От пережитого за ночь сделался Лешка, как деревянный. И не помнил, как за остаток ночи двадцать с гаком верст обратной дороги отмахал. Трясли его, расспрашивали, лупцевали – ничего не слышал, не чувствовал. Лишь перед глазами все крутилась водоворотами черная вода.

И во сне тоже приснилась…

Солнце давно уже переползло за середку неба, до Москвы оставалось близко.

На Яузе, в сельце Ростокине, пути аникеевцев разошлись.

Дворянам надо было дальше ехать верхами, по-вдоль речки, в Преображенское. По дороге, средь многих знатных людей, кто ныне торопился в Троицу поклониться восходящей силе, Ларион Михайлович встретил немало прежних знакомцев. От них и узнал, что почти все приказные дьяки с подьячими, с печатями, с разрядными и прочими книгами, пока Софьи не было, перебрались из Кремля в Преображенский дворец. Дьяк – он завсегда чует, в какую сторону ветер дует.

Ну, значит, туда же и Никитиным надо было везти поминок, заготовленный для-ради определения дворянского сына к хорошей службе. К седлу вороного приторочен малый тюк. В нем сорок соболей, золоченая тюркская чаша и пятьдесят рублей деньгами. За место в потешном полку куда как щедро.
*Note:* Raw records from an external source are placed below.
-- ==== Sys2Proof/Laws/PerInstr.lean ====
section
/-! SUPPORT. The per-instruction family RowEncoding: an instruction is well-formed, its word fits its format, and the
opcode table's row of that instruction admits the word. -/

namespace Sys2Proof.Laws.RowEncoding

/-- The word the encoder gives for `i` fits its format and lies in `i`'s row of the opcode table. -/
def Statement (i : Instr) : Prop :=
  i.wf = true ∧ (encode i).wf = true ∧ (tableRow i).admits (encode i) = true

theorem create (arg : Word) : Statement (.create arg) := by
  have h : (commandWord 0#1 arg).toNat = arg.toNat := by
    rw [commandWord, BitVec.toNat_append]
    simp
  have hlt := arg.isLt
  refine ⟨rfl, ?_, ?_⟩
  · simp only [encode, Encoded.wf, Format.width, h, decide_eq_true_eq]
    omega
  · have hm : arg.toNat &&& 2 ^ 64 = 0 := by
      rw [Nat.and_two_pow, Nat.testBit_lt_two_pow hlt]; rfl
    simp only [tableRow, encode, TableRow.admits, h]
    simpa using hm

theorem next : Statement .next := by unfold Statement; decide
theorem emit1 : Statement .emit1 := by unfold Statement; decide
theorem emit0 : Statement .emit0 := by unfold Statement; decide
theorem narrow : Statement .narrow := by unfold Statement; decide
theorem wordDone : Statement .wordDone := by unfold Statement; decide
theorem nextBit : Statement .nextBit := by unfold Statement; decide
theorem refill : Statement .refill := by unfold Statement; decide

end Sys2Proof.Laws.RowEncoding
end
Раньше таким подношением в царские рынды попадали.

Духовным следовало ехать той же дорогой до заставы и потом все прямо, в Китай-город.

– Прощайтеся, чада, – вздохнул отец Викентий. – Может, не скоро свидитесь. Пока вы зелены, навряд вас куда со двора выпускать станут.

Взрослые отошли, говоря о чем-то своем, а Митьша с Алешей стояли, смотрели друг на друга исподлобья. У обоих дрожали губы.

Никитин, оглянувшись, удивился.

– Обнимитесь, что вы, будто нерусские.

Обнялись.

– Как Илюху-то жалко, – шепнул на ухо другу Митя.

Тот, тоже шепотом:

– Жалко-то жалко, а давеча приснился он мне. Выплыл из черна омута, губами по-рыбьи зашевелил, будто поведать что хочет. А ничего не слыхать, пузыри одни…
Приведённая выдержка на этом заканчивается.